If you're searching for Fasting treatment in Ithaca, participating in a clinical research study may provide access to innovative approaches under expert medical supervision. This study is actively recruiting participants in Ithaca and surrounding areas.

Clinical trials offer participants the opportunity to receive cutting-edge treatments while contributing to medical research that may help future patients with Fasting.

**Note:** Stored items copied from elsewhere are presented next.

-- ==== Sys2Proof/Tests/Slice0.lean ====
section
/-! SUPPORT. Tests: ill-formed commands that the checks refuse, Marble words written out from R120 to R123, and, for every statement
with hypotheses, a concrete state and operands that meet them together. -/

namespace Sys2Proof.Tests

open Sys2Proof Sys2Proof.Machine Sys2Proof.Machine.Tables

set_option Elab.async false

/-! ### Well-formedness: an ill-formed term for each check -/

/-- A field that a Marble instruction does not use must be 0 (R120, R122). -/
theorem test_wf_unused_fields :
    (Instr.clz 0 ⟨0, 1, 2, 1⟩).wf = false ∧ (Instr.vadd 0 ⟨0, 1, 2, 3, 1⟩).wf = false ∧ (Instr.vabs 0 ⟨0, 1, 2, 1, 0⟩).wf = false
      ∧ (Instr.vbc 0 ⟨0, 1, 1, 0, 4⟩).wf = false ∧ (Instr.vtol 0 ⟨0, 1, 2, 0, 4⟩).wf = false ∧ (Instr.vdot8 0 ⟨0, 1, 2, 3, 4⟩).wf = false
      ∧ (Instr.nop 0 ⟨0, 0, 0, 1⟩).wf = false ∧ (Instr.rdcsr 0 ⟨0, 1, 1, 0⟩).wf = false ∧ (Instr.wrcsr 0 ⟨0, 1, 1, 4⟩).wf = false
      ∧ (Instr.trap 0 ⟨0, 1, 0, 4⟩).wf = false ∧ (Instr.rldw 0 false ⟨0, 1, 2, 1⟩).wf = false := by decide

/-- Reserved values of a field: SHI's kind 3 and imm[11:5], a condition above 5, LOOP's d[4:1], BP's a[3:2], m[4:2] (R121, R122). -/
theorem test_wf_reserved_values :
    (Instr.shi 0 ⟨0, 1, 2, 0x3000⟩).wf = false ∧ (Instr.shi 0 ⟨0, 1, 2, 0x0020⟩).wf = false ∧ (Instr.cmp 0 ⟨0, 1, 6, 2, 0⟩).wf = false
      ∧ (Instr.cmp 0 ⟨0, 1, 0, 2, 1⟩).wf = false ∧ (Instr.cmpi 0 ⟨0, 1, 7, 2, 0⟩).wf = false ∧ (Instr.loop 0 ⟨0, 2, 1, 1⟩).wf = false
      ∧ (Instr.bp 0 ⟨0, 4, 0, 1⟩).wf = false ∧ (Instr.vsel 0 ⟨0, 1, 2, 3, 4⟩).wf = false ∧ (Instr.vcmp 0 6 ⟨0, 0, 2, 3, 1⟩).wf = false
      ∧ (Instr.vf8bf 0 ⟨0, 1, 2, 0, 2⟩).wf = false ∧ (Instr.fcmp 0 0 ⟨0, 4, 1, 2⟩).wf = false := by decide

/-- A 5-bit field names v0 to v7, an even one where two are moved (R116, R121, R123). -/
theorem test_wf_vector_names :
    (Instr.vld 0 ⟨0, 8, 0, 0⟩).wf = false ∧ (Instr.vst2 0 ⟨0, 3, 0, 0⟩).wf = false ∧ (Instr.rldv 0 false ⟨0, 8, 0, 0⟩).wf = false
      ∧ (Instr.rstv2 0 true ⟨0, 1, 0, 0⟩).wf = false := by decide

/-- A verification pass with every element at zero, and `n` taps of one power. -/
def passOf (n : Nat) : PilotResult := ⟨0, 0, 0, 0, 0, 0, List.replicate n 100⟩

/-- A full calibration that finds these dead cells and failed channels and otherwise passes. -/
def calOf (dead : List (Nat × Nat)) (failed : List Nat) : CalResult := ⟨passOf 388, true, dead, failed, false, 15, 1600, 1600, false⟩

/-- What senders supply in a form the spec does not admit. -/
theorem test_wf_supplied :
    (Instr.integrationEnd 0 .s0 [(260, 0)]).wf = false ∧ (Instr.expectationSumWrite 0 0 4 [0, 0, 0]).wf = false
      ∧ (Instr.fullCalibrationDone 0 (calOf [] [388])).wf = false
      ∧ (Instr.zoeReconfigDone 0 (calOf [(260, 0)] [])).wf = false ∧ (Instr.pilotWindowEnd 0 (passOf 387)).wf = false ∧ (Instr.space01BadAccess 0 0 0 .read 33).wf = false
      ∧ (Instr.desc .g0 [0]).wf = false ∧ (Instr.mrd .g0 ⟨0, 0, 17, 0, 0⟩).wf = false ∧ (Instr.mwr .g0 ⟨0, 0, 1, 0, 0⟩ []).wf = false
      ∧ (Instr.targetWindowAccess 0 0 (some [])).wf = false ∧ (Instr.probe 1 ⟨0, 64, 0, 0, 0⟩).wf = false
      ∧ (Instr.data 0 ⟨[]⟩).wf = false ∧ (Instr.sensorSample 0 40000).wf = false := by decide +kernel

/-! ### Marble words, written out from R120 to R123 -/

/-- ADD m3, m1, m2 under p0: OP 0, P 0, d 3, a 1, b 2, FN 0. -/
theorem test_word_add : decodeMarble 7 0b000000_00_00011_00001_00010_000000000 = some (.add 7 ⟨0, 3, 1, 2⟩) := by decide
/-- CMPI p2, LT, m5, −1 under p1: OP 8, P 1, pd 2, condition 2, a 5, imm all ones. -/
theorem test_word_cmpi : decodeMarble 0 0b001000_01_10_010_00101_11111111111111 = some (.cmpi 0 ⟨1, 2, 2, 5, 0x3FFF⟩) := by decide
/-- LUI m1, 3: OP 6, P 0, d 1, imm 3. -/
theorem test_word_lui : decodeMarble 0 0b000110_00_00001_0000000000000000011 = some (.lui 0 ⟨0, 1, 3⟩) := by decide
/-- STW m4 at m2 + 8 under p3: OP 1A, P 3, d 4, a 2, imm 8. -/
theorem test_word_stw : decodeMarble 0 0b011010_11_00100_00010_00000000001000 = some (.stw 0 ⟨3, 4, 2, 8⟩) := by decide
/-- BNE m1, m2, −1: OP A, P 0, a 1, b 2, off all ones. -/
theorem test_word_bne : decodeMarble 0 0b001010_00_00001_00010_11111111111111 = some (.bne 0 ⟨0, 1, 2, 0x3FFF⟩) := by decide
/-- JAL +5: OP 10, P 0, off 5. -/
theorem test_word_jal : decodeMarble 0 0b010000_00_000000000000000000000101 = some (.jal 0 ⟨0, 5⟩) := by decide
/-- VCMP p1, GE, v2, v3: OP 28, P 0, vd 0, va 2, vb 3, m 1, FN 20 + 3. -/
theorem test_word_vcmp : decodeMarble 0 0b101000_00_000_010_011_00001_0000100011 = some (.vcmp 0 3 ⟨0, 0, 2, 3, 1⟩) := by decide
/-- VDOT8 m9, v1, v2: OP 29, vd 0, va 1, vb 2, m 9, FN 0. -/
theorem test_word_vdot8 : decodeMarble 0 0b101001_00_000_001_010_01001_0000000000 = some (.vdot8 0 ⟨0, 0, 1, 2, 9⟩) := by decide
/-- VPK4 v1, v2, v3: OP 2A, vd 1, va 2, vb 3, m 0, FN 4. -/
theorem test_word_vpk4 : decodeMarble 0 0b101010_00_001_010_011_00000_0000000100 = some (.vpk4 0 ⟨0, 1, 2, 3, 0⟩) := by decide
/-- FMUL m1, m2, m3: OP 2B, d 1, a 2, b 3, FN 2. -/
theorem test_word_fmul : decodeMarble 0 0b101011_00_00001_00010_00011_000000010 = some (.fmul 0 ⟨0, 1, 2, 3⟩) := by decide
/-- RLDW m1, m2 in the urgent class: OP 1F, d 1, a 2, FN[8] 1. -/
theorem test_word_rldw : decodeMarble 0 0b011111_00_00001_00010_00000_100000000 = some (.rldw 0 true ⟨0, 1, 2, 0⟩) := by decide
/-- TRAP 9: OP 3F, b 9, FN 5. -/
theorem test_word_trap : decodeMarble 0 0b111111_00_00000_00000_01001_000000101 = some (.trap 0 ⟨0, 0, 0, 9⟩) := by decide
/-- A reserved OP and a reserved FN decode to nothing. -/
theorem test_word_reserved : decodeMarble 0 0xC0000000 = none ∧ decodeMarble 0 0x00000010 = none := by decide

/-! ### Small states -/

/-- Marble 5, in a bank of context 9 of partition 1, with two instructions loaded. -/
def marbleAt (m : Marble) : State :=
  { State.reset with mrb.marbles := [(5, m)], mrb.iram := [(0, [0, 0])], mrb.banks := [(5, .owned (tagOf 1 9))] }

/-- A Marble with a few registers set. -/
def m1 : Marble := { m := (Vector.replicate 32 0).set 1 0x7FFFFFFF |>.set 2 1, p := (Vector.replicate 4 0).set 1 0x0F }

/-! ### Marbles: the hypotheses of each statement met -/

theorem witness_MarbleScalarArithmetic : Issues 5 (marbleAt m1) ∧ (getP (marble (marbleAt m1) 5) 0).getLsbD 0 = true
    ∧ (Instr.add 5 ⟨0, 3, 1, 2⟩).wf = true ∧ (Instr.shi 5 ⟨0, 3, 1, 0x2005⟩).wf = true := by
  refine ⟨⟨?_, ?_⟩, ?_, ?_, ?_⟩ <;> decide

/-- ADD of 0x7FFFFFFF and 1 wraps and sets OVF (R118). -/
theorem test_add_wraps : (match exec (.add 5 ⟨0, 3, 1, 2⟩) (marbleAt m1) with
    | .next t => some (getM (marble t 5) 3, (marble t 5).mflags)
    | _ => none) = some (0x80000000, 1) := by decide

theorem witness_MarbleCompares : Issues 5 (marbleAt m1) ∧ (Instr.cmp 5 ⟨0, 3, 5, 1, 0x0400⟩).wf = true
    ∧ (Instr.cmpi 5 ⟨0, 1, 0, 2, 0x3FFF⟩).wf = true ∧ (Instr.fcmp 5 3 ⟨0, 3, 1, 2⟩).wf = true :=
  ⟨⟨by decide, by decide⟩, by decide⟩

theorem witness_MarbleBranchesAndJumps : Issues 5 (marbleAt m1) ∧ (Instr.bp 5 ⟨0, 0x13, 0, 0x3FFF⟩).wf = true
    ∧ (Instr.jr 5 ⟨0, 31, 1, 0⟩).wf = true ∧ holds 0 (getM m1 1) (getM m1 1) = true ∧ holds 0 (getM m1 1) (getM m1 2) = false :=
  ⟨⟨by decide, by decide⟩, by decide⟩

/-- A live level-0 loop at its last instruction with `k` passes left. -/
def loopAt (k : Word) : Marble := { m1 with loop0 := some ⟨0, 1, k⟩, pc := 1 }

theorem witness_MarbleHardwareLoops : Issues 5 (marbleAt m1) ∧ Issues 5 (marbleAt (loopAt 2))
    ∧ (Instr.loop 5 ⟨0, 0, 1, 1⟩).wf = true ∧ (Instr.loop 5 ⟨0, 1, 1, 1⟩).wf = true ∧ getM m1 1 ≠ 0
    ∧ m1.loop0 = none ∧ (loopAt 2).loop0.isSome = true ∧ (loopAt 2).loop1 = none
    ∧ (loopAt 2).pc = 1 ∧ (loopAt 1).loop1 = none :=
  ⟨⟨by decide, by decide⟩, ⟨by decide, by decide⟩, by decide⟩

/-- A Marble whose register 1 is an address. -/
def mAddr (a : Word) : Marble := { p := m1.p, m := (Vector.replicate 32 0).set 1 a }

theorem witness_MarbleLocalLoads : Issues 5 (marbleAt (mAddr 0x7FD))
    ∧ (getM (mAddr 0x7FD) 1 + BitVec.ofInt 32 (0x3FFF : BitVec 14).toInt).toNat + 4 ≤ 0x800
    ∧ (getM (mAddr 0x7FD) 1 + BitVec.ofInt 32 (2 : BitVec 14).toInt).toNat + 1 ≤ 0x800 :=
  ⟨⟨by decide, by decide⟩, by decide⟩

theorem witness_MarbleLocalStores : Issues 5 (marbleAt (mAddr 0x7FD))
    ∧ (getM (mAddr 0x7FD) 1 + BitVec.ofInt 32 (1 : BitVec 14).toInt).toNat + 2 ≤ 0x800 :=
  ⟨⟨by decide, by decide⟩, by decide⟩

theorem witness_MarbleVectorAccesses : Issues 5 (marbleAt (mAddr 0x7F0)) ∧ getP (mAddr 0x7F0) 1 ≠ 0
    ∧ (Instr.vld 5 ⟨1, 7, 1, 8⟩).wf = true ∧ (Instr.vst2 5 ⟨1, 6, 1, 0⟩).wf = true
    ∧ (getM (mAddr 0x7F0) 1 + BitVec.ofInt 32 (8 : BitVec 14).toInt).toNat + 8 ≤ 0x800
    ∧ (getM (mAddr 0x7F0) 1 + BitVec.ofInt 32 (0 : BitVec 14).toInt).toNat + 16 ≤ 0x800 :=
  ⟨⟨by decide, by decide⟩, by decide⟩

theorem witness_MarbleLaneResults : Issues 5 (marbleAt m1) ∧ (∀ e ∈ lanes, (e.1 5 ⟨1, 3, 0, 0, 0⟩).wf = true)
    ∧ (Instr.vsel 5 ⟨1, 7, 1, 2, 3⟩).wf = true ∧ (Instr.vmvl 5 ⟨1, 7, 0, 0, 31⟩).wf = true
    ∧ (Instr.vmvh 5 ⟨1, 7, 0, 0, 31⟩).wf = true :=
  ⟨⟨by decide, by decide⟩, by decide⟩

theorem witness_MarbleSumsAndLaneMoves : Issues 5 (marbleAt m1) ∧ (∀ e ∈ sums, (e.1 5 ⟨1, 0, 7, 0, 31⟩).wf = true)
    ∧ (Instr.vtol 5 ⟨1, 0, 7, 0, 31⟩).wf = true ∧ (Instr.vtoh 5 ⟨1, 0, 7, 0, 31⟩).wf = true
    ∧ (Instr.vcmp 5 5 ⟨1, 0, 7, 6, 3⟩).wf = true :=
  ⟨⟨by decide, by decide⟩, by decide⟩

theorem witness_MarblePackingAndConversions : Issues 5 (marbleAt m1) ∧ getP m1 0 = 0xFF
    ∧ (Instr.vpk4 5 ⟨0, 1, 2, 3, 0⟩).wf = true ∧ (Instr.vpk5 5 ⟨0, 1, 2, 0, 0⟩).wf = true ∧ (Instr.vpk6 5 ⟨1, 1, 2, 0, 0⟩).wf = true
    ∧ (Instr.vunpf6a 5 ⟨1, 1, 2, 0, 0⟩).wf = true ∧ (Instr.vunpf6b 5 ⟨1, 1, 2, 0, 0⟩).wf = true
    ∧ (Instr.vf8bf 5 ⟨0, 1, 2, 0, 1⟩).wf = true ∧ (Instr.vf8bfh 5 ⟨0, 1, 2, 0, 0⟩).wf = true ∧ (Instr.vbff8 5 ⟨1, 1, 2, 3, 1⟩).wf = true :=
  ⟨⟨by decide, by decide⟩, by decide⟩

theorem witness_MarbleBlockAccumulator : Issues 5 (marbleAt m1) ∧ (getP m1 0).getLsbD 0 = true
    ∧ (Instr.f8dot 5 ⟨1, 0, 1, 2, 3⟩).wf = true ∧ (Instr.bdot 5 ⟨1, 0, 1, 2, 0⟩).wf = true ∧ (Instr.mxdot 5 ⟨1, 0, 1, 2, 31⟩).wf = true
    ∧ (Instr.bclr 5 ⟨0, 0, 0, 0, 0⟩).wf = true ∧ (Instr.bld 5 ⟨0, 0, 0, 0, 31⟩).wf = true ∧ (Instr.brd 5 ⟨0, 0, 0, 0, 31⟩).wf = true
    ∧ (Instr.brdq 5 ⟨0, 0, 0, 0, 31⟩).wf = true :=
  ⟨⟨by decide, by decide⟩, by decide⟩

theorem witness_MarbleScalarFloats : Issues 5 (marbleAt m1) ∧ (getP m1 0).getLsbD 0 = true
    ∧ (∀ e ∈ floats, (e.1 5 ⟨0, 31, 1, 0⟩).wf = true) ∧ (Instr.fcvti 5 ⟨0, 31, 1, 0⟩).wf = true
    ∧ ltVal (bf16Val 0x3F80) (bf16Val 0x4000) = true ∧ isNan (bf16Val 0x7FC0) = true :=
  ⟨⟨by decide, by decide⟩, by decide⟩

theorem witness_MarblePredicateOff : Issues 5 (marbleAt m1) ∧ whole? (.halt 5 ⟨2, 0, 0, 0⟩) = some (5, 2)
    ∧ (Instr.halt 5 ⟨2, 0, 0, 0⟩).wf = true ∧ (getP m1 2).getLsbD 0 = false ∧ (Instr.vst2 5 ⟨2, 2, 1, 0⟩).wf = true ∧ getP m1 2 = 0 :=
  ⟨⟨by decide, by decide⟩, by decide⟩

theorem witness_MarbleStops : Issues 5 (marbleAt m1) ∧ Issues 5 (marbleAt (loopAt 2)) ∧ Issues 5 (marbleAt (mAddr 0x7FD))
    ∧ (Instr.add 5 ⟨0, 1, 2, 3⟩).marble? = some 5 ∧ canIssue State.reset 5 = false
    ∧ canIssue (marbleAt { m1 with pc := 2 }) 5 = true ∧ loadedCount (marbleAt { m1 with pc := 2 }) 5 ≤ 2
    ∧ (Instr.clz 5 ⟨0, 1, 2, 1⟩).wf = false ∧ (Instr.loop 5 ⟨0, 0, 1, 1⟩).wf = true ∧ (loopAt 2).loop0.isSome = true ∧ m1.loop0 = none
    ∧ 0x800 < (getM (mAddr 0x7FD) 1 + BitVec.ofInt 32 (0 : BitVec 14).toInt).toNat + 4
    ∧ 0x800 < (getM (mAddr 0x7FD) 1 + BitVec.ofInt 32 (3 : BitVec 14).toInt).toNat + 1
    ∧ getP (mAddr 0x7FD) 1 ≠ 0 ∧ (Instr.vst2 5 ⟨1, 6, 1, 0⟩).wf = true ∧ (getM (mAddr 0x7FD) 1).toNat % 4 ≠ 0
    ∧ (Instr.trap 5 ⟨0, 0, 0, 31⟩).wf = true ∧ (Instr.halt 5 ⟨0, 0, 0, 0⟩).wf = true :=
  ⟨⟨by decide, by decide⟩, ⟨by decide, by decide⟩, ⟨by decide, by decide⟩, by decide⟩

/-- A reserved OP at the PC. -/
theorem witness_MarbleStops_reserved : (let s : State := { marbleAt m1 with mrb.iram := [(0, [0xC0000000])] }
    (canIssue s 5 = true ∧ (marble s 5).pc.toNat < loadedCount s 5) ∧ wordReserved s 5 = true) ∧ wordReserved (marbleAt m1) 5 = false := by
  decide

/-- A Marble with `k` remote stores outstanding. -/
def mOut (k : Nat) : Marble := { mAddr 0xA0 with outst := List.replicate k ⟨.store 0xA0 [1, 2, 3, 4], false⟩ }

theorem witness_MarbleRemoteIssue : Issues 5 (marbleAt (mOut 3)) ∧ Issues 5 (marbleAt (mOut 4)) ∧ (mOut 3).outst.length < 4
    ∧ 4 ≤ (mOut 4).outst.length ∧ (Instr.rldv2 5 true ⟨0, 6, 1, 0⟩).wf = true ∧ (Instr.rstw 5 false ⟨0, 31, 1, 0⟩).wf = true
    ∧ (Instr.mpost 5 1 ⟨0, 0, 0, 0⟩).wf = true :=
  ⟨⟨by decide, by decide⟩, ⟨by decide, by decide⟩, by decide⟩

/-- A Marble that waits for a remote load. -/
def mLoad : Marble := { outst := [⟨.load 16 2 0xA0, false⟩], waiting := .remote }
/-- A Marble with a copy of 32 bytes outstanding. -/
def mCopy : Marble := { outst := [⟨.copy 0xA0 0x8A0 32, false⟩] }

theorem witness_RemoteCompletions :
    (mLoad.outst[0]? = some ⟨.load 16 2 0xA0, false⟩ ∧ mLoad.waiting = .remote ∧ Reaches 5 (marbleAt mLoad) 0xA0 16)
    ∧ ((mOut 4).outst[3]? = some ⟨.store 0xA0 [1, 2, 3, 4], false⟩ ∧ Reaches 5 (marbleAt (mOut 4)) 0xA0 4)
    ∧ mCopy.outst[0]? = some ⟨.copy 0xA0 0x8A0 32, false⟩ ∧ Reaches 5 (marbleAt mCopy) 0xA0 32
      ∧ Reaches 5 (marbleAt mCopy) 0x8A0 32 := by
  refine ⟨⟨rfl, rfl, ?_⟩, ⟨rfl, ?_⟩, rfl, ?_, ?_⟩ <;> (unfold Reaches; decide)

/-- A Marble with a store to the first dual-port word of its own bank outstanding. -/
def mDual : Marble := { outst := [⟨.store 0x1E0A0 [1, 2, 3, 4], false⟩] }

theorem witness_RemoteCompletions_lost : mDual.outst[0]? = some ⟨.store 0x1E0A0 [1, 2, 3, 4], false⟩
    ∧ Reaches 5 (marbleAt mDual) 0x1E0A0 4 ∧ remoteByte 5 0x1E0A0 = (5, 0x780) := by
  refine ⟨rfl, ?_, by decide⟩
  unfold Reaches
  decide

/-- A Marble that waits at BAR, at FENCE with nothing outstanding, and at MWAIT for word 0x7FC to differ from 1. -/
def mWaits (w : Waiting) : Marble := { waiting := w }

All study-related care is provided at no cost to participants.

Local Sites
1 locations in New York
Now Enrolling
Up to 28 participants
Quick Start
Screening available now

Why Consider a Clinical Trial for Fasting?

Potential Benefits

  • Access to new treatment approaches before public availability
  • Close monitoring by experienced medical professionals
  • Study-related care provided at no cost
  • Contribute to medical research for Fasting

What to Expect

  • Initial screening to determine eligibility
  • Regular check-ups and monitoring visits
  • Possible compensation for time and travel
  • You can withdraw at any time

Frequently Asked Questions About This Fasting Study

Important Clinical Trial Information

This information is provided for educational purposes and does not constitute medical advice. Clinical trial participation involves potential risks and benefits. Eligibility requirements apply and will be assessed during the screening process.

Study identifier: NCT07527208. For complete study details, visit ClinicalTrials.gov. Always consult with your healthcare provider before making decisions about your medical care or participating in clinical research.